**WHAT TO DO**
Here are the records. Write out exactly the lines between the one holding "(atomfFmt ty) old a)" and the one holding "def prefetchLine (s", inclusive.

[Stored data]
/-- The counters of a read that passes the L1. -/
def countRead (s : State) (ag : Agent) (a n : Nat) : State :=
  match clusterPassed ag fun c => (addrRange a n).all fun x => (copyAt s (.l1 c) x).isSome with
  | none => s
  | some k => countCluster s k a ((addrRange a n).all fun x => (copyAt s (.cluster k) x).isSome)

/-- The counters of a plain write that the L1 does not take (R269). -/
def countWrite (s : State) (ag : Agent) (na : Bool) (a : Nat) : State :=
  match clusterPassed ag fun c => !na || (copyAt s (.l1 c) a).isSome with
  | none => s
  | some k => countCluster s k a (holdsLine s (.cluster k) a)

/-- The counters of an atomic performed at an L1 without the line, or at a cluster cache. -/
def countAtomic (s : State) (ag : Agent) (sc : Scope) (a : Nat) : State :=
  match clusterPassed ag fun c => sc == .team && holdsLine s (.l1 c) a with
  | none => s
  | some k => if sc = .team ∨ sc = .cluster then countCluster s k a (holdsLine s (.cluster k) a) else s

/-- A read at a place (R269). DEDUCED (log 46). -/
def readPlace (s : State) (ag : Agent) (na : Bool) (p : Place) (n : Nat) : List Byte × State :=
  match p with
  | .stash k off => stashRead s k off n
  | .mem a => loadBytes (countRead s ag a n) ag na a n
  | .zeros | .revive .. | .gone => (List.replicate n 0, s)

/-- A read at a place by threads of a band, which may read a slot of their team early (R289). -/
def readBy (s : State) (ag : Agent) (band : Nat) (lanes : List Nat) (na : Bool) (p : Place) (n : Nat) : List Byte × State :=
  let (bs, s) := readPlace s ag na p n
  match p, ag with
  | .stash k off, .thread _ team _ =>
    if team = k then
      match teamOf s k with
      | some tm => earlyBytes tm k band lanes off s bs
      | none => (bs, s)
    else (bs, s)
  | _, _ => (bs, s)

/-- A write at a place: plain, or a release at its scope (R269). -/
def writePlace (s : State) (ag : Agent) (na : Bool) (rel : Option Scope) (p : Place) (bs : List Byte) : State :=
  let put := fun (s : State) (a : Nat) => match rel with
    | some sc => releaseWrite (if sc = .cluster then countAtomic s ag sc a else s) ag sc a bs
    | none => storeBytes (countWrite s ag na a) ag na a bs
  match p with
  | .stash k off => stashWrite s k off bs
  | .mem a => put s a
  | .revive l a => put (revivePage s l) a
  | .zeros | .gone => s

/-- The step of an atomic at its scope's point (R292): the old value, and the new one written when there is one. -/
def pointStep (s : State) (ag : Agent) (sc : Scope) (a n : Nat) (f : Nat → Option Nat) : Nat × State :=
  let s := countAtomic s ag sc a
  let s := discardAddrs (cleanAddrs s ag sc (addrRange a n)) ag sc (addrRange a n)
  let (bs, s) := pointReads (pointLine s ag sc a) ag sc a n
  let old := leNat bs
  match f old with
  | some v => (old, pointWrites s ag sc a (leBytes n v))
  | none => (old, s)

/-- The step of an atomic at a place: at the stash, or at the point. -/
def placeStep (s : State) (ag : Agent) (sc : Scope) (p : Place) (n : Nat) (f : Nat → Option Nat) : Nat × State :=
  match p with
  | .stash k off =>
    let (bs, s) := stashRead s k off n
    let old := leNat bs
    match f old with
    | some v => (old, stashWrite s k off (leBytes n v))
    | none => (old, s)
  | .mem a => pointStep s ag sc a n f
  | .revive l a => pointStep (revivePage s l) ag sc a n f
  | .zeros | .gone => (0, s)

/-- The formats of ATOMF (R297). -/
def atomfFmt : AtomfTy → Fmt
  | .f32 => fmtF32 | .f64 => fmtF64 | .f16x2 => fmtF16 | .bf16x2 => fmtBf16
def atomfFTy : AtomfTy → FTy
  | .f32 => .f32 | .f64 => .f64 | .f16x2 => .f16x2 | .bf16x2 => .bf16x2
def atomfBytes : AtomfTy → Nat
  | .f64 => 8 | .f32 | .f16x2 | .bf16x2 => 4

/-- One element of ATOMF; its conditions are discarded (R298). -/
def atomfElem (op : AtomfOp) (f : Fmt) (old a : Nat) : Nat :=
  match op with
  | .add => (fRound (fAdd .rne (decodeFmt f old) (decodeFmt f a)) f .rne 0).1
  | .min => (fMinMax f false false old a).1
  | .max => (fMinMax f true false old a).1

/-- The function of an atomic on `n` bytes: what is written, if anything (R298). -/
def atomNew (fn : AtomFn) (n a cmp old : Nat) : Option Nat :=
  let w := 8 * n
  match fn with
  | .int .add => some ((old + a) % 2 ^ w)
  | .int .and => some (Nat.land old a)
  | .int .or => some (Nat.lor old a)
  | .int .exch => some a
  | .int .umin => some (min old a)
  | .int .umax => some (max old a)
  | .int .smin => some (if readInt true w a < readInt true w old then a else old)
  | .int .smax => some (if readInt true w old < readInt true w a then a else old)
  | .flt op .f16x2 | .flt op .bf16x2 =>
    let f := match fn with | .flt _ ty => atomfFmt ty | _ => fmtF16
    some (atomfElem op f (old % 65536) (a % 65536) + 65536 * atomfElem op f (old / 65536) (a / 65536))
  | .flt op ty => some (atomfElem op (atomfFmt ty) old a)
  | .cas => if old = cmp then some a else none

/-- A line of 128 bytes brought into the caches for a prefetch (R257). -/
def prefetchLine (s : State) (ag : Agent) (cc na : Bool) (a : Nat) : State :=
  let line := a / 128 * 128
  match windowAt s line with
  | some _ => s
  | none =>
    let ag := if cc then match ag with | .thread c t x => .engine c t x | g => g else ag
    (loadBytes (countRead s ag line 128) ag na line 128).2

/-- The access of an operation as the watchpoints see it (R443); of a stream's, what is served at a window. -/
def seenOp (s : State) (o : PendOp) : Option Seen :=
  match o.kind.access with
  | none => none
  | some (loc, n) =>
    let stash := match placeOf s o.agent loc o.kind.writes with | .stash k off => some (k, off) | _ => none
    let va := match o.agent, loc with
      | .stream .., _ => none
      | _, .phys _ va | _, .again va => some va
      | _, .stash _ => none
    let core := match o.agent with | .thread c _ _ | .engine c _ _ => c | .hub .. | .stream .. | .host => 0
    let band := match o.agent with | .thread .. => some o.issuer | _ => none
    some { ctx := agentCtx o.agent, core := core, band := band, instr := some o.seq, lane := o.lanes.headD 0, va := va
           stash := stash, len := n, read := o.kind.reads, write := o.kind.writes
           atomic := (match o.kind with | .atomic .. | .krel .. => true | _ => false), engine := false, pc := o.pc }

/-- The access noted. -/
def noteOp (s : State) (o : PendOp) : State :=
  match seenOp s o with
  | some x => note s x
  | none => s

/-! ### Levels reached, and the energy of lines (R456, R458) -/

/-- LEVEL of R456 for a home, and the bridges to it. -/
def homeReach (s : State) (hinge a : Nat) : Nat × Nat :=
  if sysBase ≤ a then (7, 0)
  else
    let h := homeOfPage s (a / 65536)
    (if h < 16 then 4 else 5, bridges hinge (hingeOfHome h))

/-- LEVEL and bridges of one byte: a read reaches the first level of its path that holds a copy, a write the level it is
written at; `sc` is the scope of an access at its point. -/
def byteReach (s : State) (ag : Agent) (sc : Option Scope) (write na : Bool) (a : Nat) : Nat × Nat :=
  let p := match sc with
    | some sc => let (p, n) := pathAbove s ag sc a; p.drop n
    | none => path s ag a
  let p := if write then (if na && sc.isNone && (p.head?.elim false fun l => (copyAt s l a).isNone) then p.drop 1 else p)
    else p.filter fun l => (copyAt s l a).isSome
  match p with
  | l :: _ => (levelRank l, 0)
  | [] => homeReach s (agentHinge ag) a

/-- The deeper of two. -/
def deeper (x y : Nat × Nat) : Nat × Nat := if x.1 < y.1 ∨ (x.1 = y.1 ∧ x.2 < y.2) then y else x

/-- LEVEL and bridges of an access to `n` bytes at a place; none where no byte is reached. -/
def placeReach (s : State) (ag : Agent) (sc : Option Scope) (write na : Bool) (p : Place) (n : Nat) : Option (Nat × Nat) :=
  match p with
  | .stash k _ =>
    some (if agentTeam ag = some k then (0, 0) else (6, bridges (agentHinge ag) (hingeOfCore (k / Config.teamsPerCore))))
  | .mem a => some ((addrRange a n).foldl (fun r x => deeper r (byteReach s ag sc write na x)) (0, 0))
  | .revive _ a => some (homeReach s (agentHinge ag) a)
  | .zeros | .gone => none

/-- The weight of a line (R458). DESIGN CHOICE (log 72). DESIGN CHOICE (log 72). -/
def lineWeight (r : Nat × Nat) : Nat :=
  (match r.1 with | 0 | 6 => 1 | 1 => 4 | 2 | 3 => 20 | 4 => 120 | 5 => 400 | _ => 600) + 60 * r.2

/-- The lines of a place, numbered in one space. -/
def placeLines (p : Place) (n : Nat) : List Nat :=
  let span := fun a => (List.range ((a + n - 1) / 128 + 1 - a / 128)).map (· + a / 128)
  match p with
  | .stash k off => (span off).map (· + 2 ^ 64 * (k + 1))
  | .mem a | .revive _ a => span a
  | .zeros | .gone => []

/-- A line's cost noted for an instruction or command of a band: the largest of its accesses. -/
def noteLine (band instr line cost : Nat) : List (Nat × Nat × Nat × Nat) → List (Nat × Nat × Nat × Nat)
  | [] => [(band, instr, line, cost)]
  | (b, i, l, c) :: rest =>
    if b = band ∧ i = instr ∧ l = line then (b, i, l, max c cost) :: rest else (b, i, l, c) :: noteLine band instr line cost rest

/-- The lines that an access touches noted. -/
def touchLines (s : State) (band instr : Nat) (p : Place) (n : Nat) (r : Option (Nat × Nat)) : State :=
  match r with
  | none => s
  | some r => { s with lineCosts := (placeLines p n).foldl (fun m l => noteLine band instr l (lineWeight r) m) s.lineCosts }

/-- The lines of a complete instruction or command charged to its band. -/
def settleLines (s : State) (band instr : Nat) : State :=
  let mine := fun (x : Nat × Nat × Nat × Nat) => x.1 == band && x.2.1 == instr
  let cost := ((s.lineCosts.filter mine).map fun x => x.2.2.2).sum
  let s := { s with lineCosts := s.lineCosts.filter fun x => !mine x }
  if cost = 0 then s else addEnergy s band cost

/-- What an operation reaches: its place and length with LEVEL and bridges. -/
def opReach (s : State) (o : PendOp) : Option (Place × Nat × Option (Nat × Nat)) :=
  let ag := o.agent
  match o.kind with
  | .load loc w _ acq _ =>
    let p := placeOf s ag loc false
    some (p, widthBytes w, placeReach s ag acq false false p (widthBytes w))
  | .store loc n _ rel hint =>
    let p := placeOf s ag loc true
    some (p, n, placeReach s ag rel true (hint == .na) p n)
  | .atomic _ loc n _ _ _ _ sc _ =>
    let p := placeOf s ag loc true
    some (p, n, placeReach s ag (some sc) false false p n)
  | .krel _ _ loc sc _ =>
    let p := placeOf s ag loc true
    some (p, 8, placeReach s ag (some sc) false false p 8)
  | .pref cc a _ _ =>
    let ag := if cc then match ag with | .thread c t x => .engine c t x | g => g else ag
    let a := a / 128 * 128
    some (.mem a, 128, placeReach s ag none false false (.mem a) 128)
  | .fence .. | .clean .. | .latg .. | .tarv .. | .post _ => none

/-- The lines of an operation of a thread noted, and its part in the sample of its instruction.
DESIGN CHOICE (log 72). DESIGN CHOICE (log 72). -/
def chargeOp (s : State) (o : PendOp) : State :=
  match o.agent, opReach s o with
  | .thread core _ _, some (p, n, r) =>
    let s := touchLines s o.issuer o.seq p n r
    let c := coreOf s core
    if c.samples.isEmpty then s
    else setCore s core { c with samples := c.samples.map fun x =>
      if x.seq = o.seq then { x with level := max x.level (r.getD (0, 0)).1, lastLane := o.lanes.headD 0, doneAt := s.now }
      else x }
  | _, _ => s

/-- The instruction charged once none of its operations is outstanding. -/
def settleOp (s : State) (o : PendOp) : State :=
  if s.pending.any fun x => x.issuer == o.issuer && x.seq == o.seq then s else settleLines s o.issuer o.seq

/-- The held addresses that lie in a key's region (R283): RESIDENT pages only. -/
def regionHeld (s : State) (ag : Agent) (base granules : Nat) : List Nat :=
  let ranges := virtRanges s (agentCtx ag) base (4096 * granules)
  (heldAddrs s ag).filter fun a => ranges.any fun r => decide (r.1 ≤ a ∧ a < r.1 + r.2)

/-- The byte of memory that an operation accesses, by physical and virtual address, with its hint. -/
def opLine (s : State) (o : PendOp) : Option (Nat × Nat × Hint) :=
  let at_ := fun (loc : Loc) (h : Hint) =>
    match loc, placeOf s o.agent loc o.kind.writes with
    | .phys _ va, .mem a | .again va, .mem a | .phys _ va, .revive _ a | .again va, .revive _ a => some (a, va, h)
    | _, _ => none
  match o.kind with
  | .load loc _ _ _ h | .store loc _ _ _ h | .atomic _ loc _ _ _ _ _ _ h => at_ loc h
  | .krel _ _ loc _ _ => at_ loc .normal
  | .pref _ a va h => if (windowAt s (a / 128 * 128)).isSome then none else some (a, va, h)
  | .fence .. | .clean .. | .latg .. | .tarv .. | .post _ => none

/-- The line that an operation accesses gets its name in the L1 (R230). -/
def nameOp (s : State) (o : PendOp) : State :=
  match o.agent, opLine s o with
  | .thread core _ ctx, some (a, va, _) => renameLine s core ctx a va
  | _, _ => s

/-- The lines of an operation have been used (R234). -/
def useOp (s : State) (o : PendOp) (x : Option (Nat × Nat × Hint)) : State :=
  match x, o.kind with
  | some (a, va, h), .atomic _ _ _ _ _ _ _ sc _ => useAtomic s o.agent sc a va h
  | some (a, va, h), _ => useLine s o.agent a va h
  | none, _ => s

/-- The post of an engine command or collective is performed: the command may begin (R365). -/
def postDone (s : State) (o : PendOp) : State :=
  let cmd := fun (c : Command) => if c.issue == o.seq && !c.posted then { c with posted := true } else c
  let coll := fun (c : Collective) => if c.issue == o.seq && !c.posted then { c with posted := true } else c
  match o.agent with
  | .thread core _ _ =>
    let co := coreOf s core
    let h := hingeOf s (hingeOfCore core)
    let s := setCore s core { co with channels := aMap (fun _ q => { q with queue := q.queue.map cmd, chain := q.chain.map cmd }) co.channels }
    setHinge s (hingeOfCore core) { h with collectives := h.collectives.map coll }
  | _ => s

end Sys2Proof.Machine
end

* * *

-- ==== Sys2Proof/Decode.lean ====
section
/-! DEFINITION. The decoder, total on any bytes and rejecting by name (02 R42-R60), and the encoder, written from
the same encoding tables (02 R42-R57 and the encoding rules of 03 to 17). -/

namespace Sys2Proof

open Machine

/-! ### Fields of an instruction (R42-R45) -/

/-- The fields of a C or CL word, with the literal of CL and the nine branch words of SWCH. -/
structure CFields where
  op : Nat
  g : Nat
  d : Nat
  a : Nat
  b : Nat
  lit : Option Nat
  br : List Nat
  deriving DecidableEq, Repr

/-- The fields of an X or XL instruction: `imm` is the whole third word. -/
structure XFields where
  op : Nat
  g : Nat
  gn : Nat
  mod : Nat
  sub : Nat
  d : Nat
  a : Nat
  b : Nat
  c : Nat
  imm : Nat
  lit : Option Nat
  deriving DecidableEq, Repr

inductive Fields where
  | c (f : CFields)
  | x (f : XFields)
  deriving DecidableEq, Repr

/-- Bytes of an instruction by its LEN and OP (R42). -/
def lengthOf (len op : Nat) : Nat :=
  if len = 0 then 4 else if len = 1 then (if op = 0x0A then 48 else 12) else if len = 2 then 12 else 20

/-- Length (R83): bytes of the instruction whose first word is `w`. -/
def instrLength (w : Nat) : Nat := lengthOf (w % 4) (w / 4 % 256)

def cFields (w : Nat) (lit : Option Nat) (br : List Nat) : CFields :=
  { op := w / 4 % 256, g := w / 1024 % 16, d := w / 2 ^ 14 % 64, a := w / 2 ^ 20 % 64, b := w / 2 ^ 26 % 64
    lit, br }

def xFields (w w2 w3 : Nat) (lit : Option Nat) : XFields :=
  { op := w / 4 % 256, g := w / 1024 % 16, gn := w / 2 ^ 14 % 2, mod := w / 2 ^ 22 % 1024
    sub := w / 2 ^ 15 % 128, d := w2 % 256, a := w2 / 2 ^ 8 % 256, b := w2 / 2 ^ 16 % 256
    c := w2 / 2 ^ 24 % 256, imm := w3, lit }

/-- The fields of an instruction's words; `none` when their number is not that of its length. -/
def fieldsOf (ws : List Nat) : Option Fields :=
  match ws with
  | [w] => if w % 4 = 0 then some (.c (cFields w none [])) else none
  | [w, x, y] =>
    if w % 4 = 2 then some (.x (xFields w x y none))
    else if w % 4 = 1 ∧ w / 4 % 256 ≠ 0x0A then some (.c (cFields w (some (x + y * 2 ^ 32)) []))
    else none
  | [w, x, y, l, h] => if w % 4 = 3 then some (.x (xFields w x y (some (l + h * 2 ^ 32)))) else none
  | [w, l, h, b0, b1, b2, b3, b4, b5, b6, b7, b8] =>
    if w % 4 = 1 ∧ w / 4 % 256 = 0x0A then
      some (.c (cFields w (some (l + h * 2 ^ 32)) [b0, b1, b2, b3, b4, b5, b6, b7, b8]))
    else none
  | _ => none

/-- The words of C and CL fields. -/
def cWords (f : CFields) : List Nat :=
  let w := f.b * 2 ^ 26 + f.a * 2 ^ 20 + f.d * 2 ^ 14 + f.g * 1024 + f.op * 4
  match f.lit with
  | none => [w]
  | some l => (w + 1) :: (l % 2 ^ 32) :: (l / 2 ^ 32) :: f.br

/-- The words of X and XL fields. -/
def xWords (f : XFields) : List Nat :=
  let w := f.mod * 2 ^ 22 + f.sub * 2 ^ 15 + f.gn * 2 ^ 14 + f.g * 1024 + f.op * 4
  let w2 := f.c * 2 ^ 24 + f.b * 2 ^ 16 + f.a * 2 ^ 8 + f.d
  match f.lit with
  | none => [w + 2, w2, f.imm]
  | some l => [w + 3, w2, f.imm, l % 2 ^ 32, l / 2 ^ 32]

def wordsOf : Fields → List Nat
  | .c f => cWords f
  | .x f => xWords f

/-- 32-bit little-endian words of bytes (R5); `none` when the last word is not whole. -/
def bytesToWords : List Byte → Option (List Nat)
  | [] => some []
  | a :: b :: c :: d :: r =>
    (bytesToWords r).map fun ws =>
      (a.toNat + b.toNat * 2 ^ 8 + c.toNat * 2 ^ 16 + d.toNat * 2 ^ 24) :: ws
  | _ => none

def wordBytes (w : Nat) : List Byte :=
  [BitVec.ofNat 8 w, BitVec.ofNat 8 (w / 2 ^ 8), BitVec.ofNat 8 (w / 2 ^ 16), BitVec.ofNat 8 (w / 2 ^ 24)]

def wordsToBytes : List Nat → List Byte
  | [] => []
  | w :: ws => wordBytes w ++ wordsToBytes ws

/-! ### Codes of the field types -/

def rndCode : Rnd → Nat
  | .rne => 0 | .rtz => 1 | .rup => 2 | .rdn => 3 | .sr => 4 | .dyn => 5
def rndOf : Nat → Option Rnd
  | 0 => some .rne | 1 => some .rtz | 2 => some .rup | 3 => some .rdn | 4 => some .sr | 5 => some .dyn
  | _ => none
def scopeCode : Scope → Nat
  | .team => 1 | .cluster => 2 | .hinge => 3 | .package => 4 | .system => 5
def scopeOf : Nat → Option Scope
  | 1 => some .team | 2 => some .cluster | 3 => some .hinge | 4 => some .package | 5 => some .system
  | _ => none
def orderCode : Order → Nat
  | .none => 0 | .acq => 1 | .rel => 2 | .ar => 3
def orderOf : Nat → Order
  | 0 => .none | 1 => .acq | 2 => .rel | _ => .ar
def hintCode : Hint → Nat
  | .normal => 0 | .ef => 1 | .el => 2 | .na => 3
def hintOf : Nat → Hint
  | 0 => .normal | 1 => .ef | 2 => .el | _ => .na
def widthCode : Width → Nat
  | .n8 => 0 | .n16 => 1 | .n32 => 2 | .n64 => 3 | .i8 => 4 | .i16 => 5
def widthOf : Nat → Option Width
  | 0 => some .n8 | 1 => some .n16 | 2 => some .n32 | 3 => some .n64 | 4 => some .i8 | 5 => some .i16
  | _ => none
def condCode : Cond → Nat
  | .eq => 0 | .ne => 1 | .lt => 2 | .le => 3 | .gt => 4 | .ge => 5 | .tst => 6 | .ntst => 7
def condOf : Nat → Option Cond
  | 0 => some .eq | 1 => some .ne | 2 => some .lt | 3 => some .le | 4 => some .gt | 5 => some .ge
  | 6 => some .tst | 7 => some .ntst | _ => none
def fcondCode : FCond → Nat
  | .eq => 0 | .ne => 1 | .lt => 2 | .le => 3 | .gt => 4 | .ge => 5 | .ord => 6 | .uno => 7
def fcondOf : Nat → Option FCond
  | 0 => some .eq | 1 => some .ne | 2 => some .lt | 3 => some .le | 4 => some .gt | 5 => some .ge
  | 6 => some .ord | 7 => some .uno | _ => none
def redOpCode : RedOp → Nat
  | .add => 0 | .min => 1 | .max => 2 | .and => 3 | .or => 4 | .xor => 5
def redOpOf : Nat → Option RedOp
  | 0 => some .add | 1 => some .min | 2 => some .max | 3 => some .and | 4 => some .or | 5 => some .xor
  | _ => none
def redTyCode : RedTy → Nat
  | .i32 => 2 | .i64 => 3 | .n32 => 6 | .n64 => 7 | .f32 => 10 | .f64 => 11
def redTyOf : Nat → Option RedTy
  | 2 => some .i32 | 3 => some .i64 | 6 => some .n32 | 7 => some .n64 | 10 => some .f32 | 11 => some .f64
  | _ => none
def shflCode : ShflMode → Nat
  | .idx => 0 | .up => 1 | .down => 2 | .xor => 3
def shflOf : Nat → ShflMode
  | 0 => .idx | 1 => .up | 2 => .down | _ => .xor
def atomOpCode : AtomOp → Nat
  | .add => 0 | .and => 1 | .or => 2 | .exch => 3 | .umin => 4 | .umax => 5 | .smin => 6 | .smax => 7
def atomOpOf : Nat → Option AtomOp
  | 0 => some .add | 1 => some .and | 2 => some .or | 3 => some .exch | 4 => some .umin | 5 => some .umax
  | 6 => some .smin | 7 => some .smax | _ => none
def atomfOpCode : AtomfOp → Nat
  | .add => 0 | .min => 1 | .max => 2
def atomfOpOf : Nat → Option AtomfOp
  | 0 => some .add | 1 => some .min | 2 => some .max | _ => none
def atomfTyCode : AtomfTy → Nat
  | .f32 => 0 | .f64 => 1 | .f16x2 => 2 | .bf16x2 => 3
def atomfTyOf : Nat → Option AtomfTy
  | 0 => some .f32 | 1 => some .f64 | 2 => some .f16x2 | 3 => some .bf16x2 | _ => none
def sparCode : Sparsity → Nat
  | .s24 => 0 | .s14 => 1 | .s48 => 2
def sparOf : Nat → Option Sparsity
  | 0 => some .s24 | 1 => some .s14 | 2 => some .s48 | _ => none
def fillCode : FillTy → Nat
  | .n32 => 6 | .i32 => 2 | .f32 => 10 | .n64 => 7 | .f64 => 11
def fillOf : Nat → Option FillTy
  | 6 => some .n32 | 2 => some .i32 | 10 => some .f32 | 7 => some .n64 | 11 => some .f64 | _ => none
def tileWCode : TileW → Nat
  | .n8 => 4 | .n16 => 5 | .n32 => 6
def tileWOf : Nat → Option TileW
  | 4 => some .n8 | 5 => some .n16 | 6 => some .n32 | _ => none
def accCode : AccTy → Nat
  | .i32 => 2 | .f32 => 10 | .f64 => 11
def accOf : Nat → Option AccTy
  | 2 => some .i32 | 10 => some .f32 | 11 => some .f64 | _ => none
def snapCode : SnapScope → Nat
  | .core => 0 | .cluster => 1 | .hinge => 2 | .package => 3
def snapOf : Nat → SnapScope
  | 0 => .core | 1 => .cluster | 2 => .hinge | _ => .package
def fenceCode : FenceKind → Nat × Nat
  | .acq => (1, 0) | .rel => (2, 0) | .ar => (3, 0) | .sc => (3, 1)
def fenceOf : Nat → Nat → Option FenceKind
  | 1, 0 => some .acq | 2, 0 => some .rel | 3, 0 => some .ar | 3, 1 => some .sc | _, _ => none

---

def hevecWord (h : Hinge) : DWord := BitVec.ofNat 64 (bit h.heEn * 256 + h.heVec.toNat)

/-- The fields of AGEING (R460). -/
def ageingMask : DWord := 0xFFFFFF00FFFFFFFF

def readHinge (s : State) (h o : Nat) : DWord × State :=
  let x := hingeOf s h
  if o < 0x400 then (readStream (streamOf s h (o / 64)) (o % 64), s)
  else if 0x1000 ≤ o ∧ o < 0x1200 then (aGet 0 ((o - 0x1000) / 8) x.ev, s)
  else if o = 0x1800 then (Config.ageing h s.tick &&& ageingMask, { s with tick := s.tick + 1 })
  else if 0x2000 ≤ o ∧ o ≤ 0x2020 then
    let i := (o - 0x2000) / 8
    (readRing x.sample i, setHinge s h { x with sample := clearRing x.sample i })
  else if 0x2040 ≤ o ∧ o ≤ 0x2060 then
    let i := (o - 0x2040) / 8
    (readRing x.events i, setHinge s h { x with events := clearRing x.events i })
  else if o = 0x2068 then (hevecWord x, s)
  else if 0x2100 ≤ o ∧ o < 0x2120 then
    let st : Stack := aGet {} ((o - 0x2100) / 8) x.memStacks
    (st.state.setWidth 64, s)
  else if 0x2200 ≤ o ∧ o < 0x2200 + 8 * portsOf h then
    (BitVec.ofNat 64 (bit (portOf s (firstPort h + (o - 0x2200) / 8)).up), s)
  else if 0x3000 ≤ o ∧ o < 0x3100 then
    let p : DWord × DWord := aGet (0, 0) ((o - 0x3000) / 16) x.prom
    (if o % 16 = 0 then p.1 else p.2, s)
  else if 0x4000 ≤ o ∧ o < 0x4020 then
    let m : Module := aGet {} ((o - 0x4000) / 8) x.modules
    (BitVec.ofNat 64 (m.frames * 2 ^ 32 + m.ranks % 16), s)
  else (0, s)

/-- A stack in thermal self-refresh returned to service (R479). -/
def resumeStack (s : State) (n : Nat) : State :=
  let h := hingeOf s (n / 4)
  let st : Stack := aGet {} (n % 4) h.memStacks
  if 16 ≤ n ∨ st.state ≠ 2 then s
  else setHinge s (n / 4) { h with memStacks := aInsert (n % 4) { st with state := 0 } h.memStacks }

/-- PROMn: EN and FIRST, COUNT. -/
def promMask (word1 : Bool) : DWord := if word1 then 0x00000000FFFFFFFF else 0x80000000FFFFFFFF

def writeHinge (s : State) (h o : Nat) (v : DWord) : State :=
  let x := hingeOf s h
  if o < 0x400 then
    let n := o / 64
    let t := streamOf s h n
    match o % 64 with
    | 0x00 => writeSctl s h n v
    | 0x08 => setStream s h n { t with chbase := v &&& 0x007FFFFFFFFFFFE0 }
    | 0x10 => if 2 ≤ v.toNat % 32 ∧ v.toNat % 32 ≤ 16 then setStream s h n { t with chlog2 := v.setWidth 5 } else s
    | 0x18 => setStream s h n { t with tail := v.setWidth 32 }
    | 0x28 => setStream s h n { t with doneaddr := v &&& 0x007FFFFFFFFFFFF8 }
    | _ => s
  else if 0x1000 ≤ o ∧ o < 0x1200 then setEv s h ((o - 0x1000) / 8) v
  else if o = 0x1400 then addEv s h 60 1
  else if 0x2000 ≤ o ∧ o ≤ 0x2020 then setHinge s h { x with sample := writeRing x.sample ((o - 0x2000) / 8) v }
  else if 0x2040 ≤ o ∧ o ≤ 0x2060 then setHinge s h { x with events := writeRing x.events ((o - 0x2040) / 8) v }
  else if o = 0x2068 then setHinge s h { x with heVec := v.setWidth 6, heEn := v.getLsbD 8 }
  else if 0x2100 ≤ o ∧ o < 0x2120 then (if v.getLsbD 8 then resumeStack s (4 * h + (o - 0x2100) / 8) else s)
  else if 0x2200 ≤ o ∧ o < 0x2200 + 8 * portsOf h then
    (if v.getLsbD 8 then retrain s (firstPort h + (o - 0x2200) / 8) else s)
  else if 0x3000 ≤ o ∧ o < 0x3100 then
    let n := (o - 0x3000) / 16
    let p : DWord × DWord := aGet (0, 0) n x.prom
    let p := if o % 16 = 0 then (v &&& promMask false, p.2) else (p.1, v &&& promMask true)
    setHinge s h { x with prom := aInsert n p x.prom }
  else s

**ANSWER BOX**
  | .flt op ty => some (atomfElem op (atomfFmt ty) old a)
  | .cas => if old = cmp then some a else none

/-- A line of 128 bytes brought into the caches for a prefetch (R257). -/
def prefetchLine (s : State) (ag : Agent) (cc na : Bool) (a : Nat) : State :=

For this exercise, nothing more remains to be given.